Dataset entries
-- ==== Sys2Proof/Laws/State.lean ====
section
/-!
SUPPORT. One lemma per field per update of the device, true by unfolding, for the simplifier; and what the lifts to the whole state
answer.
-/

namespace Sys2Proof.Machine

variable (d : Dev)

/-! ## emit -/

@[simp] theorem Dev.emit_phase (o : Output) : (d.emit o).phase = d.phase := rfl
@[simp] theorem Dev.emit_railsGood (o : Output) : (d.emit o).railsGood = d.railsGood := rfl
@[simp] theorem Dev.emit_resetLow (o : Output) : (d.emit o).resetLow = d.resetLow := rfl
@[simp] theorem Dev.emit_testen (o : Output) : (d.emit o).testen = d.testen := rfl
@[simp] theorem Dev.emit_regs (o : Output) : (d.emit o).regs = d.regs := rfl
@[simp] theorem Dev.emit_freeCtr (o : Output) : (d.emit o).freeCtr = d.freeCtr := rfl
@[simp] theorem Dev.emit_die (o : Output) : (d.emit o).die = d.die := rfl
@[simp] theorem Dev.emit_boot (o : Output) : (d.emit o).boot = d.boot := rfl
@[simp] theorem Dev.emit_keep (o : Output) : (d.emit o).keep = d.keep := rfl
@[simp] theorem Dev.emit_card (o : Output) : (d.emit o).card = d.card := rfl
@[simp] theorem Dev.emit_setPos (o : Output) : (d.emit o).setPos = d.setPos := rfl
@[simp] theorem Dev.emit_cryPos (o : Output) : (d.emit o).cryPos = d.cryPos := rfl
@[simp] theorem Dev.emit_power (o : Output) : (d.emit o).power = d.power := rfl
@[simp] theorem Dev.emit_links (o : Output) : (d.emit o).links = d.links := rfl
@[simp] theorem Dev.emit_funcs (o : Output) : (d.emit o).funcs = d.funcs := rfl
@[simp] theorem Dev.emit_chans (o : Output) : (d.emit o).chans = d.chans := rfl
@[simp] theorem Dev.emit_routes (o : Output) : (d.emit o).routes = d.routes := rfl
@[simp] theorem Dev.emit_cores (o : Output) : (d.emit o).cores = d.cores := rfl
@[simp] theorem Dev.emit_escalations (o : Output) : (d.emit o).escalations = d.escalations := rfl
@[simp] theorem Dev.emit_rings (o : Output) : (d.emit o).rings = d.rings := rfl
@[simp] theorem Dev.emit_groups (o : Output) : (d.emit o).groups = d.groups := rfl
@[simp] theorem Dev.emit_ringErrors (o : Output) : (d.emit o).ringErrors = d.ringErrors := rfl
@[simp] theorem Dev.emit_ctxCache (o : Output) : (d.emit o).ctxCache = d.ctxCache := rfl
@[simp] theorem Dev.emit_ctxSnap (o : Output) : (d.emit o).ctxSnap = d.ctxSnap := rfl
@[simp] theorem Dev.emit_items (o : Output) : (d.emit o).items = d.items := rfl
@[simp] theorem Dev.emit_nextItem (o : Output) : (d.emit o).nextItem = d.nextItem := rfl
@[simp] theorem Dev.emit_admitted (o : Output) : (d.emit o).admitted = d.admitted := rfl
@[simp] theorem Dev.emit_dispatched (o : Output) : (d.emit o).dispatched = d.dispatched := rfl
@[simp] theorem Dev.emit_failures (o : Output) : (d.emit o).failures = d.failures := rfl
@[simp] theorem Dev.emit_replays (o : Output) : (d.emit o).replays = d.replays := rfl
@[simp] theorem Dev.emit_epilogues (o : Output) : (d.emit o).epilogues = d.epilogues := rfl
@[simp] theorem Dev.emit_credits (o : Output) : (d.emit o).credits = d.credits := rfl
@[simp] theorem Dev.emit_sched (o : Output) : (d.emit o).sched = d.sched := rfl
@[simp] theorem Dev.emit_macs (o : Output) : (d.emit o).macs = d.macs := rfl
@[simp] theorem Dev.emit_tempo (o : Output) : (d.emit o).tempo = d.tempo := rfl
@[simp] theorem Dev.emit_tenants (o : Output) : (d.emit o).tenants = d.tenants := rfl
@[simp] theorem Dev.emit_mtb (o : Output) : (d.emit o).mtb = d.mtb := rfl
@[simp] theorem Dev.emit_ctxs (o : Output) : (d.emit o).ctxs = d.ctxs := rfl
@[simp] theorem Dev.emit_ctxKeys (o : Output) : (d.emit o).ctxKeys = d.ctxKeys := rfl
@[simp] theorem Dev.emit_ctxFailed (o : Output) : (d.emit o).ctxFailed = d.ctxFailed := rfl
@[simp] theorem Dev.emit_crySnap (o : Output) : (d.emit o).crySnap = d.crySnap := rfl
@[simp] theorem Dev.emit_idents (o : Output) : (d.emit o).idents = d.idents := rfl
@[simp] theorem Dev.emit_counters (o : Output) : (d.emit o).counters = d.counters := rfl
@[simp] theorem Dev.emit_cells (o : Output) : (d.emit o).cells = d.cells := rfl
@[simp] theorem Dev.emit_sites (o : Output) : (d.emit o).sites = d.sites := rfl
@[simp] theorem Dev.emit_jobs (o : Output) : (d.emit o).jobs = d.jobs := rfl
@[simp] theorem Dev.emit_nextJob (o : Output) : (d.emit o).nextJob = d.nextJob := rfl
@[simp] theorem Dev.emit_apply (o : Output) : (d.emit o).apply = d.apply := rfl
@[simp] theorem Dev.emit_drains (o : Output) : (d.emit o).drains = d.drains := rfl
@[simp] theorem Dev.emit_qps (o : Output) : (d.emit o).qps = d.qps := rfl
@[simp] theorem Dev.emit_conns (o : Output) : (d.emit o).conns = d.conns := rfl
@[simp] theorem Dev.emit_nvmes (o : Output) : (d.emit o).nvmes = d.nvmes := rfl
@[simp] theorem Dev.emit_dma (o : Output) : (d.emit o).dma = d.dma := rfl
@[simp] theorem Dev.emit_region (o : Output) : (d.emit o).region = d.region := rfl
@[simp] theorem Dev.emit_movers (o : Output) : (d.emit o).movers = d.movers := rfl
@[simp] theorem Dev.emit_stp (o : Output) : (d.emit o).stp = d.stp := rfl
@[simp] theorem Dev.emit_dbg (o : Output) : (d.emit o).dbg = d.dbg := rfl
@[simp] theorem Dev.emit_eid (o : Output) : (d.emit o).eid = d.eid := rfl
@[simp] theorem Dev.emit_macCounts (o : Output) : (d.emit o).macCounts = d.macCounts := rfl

Problem
Given the data above, transcribe exactly the lines from the one containing "d.ctxs := rfl" down to the one containing "d.apply := rfl", and no others.

Task solution
@[simp] theorem Dev.emit_ctxs (o : Output) : (d.emit o).ctxs = d.ctxs := rfl
@[simp] theorem Dev.emit_ctxKeys (o : Output) : (d.emit o).ctxKeys = d.ctxKeys := rfl
@[simp] theorem Dev.emit_ctxFailed (o : Output) : (d.emit o).ctxFailed = d.ctxFailed := rfl
@[simp] theorem Dev.emit_crySnap (o : Output) : (d.emit o).crySnap = d.crySnap := rfl
@[simp] theorem Dev.emit_idents (o : Output) : (d.emit o).idents = d.idents := rfl
@[simp] theorem Dev.emit_counters (o : Output) : (d.emit o).counters = d.counters := rfl
@[simp] theorem Dev.emit_cells (o : Output) : (d.emit o).cells = d.cells := rfl
@[simp] theorem Dev.emit_sites (o : Output) : (d.emit o).sites = d.sites := rfl
@[simp] theorem Dev.emit_jobs (o : Output) : (d.emit o).jobs = d.jobs := rfl
@[simp] theorem Dev.emit_nextJob (o : Output) : (d.emit o).nextJob = d.nextJob := rfl
@[simp] theorem Dev.emit_apply (o : Output) : (d.emit o).apply = d.apply := rfl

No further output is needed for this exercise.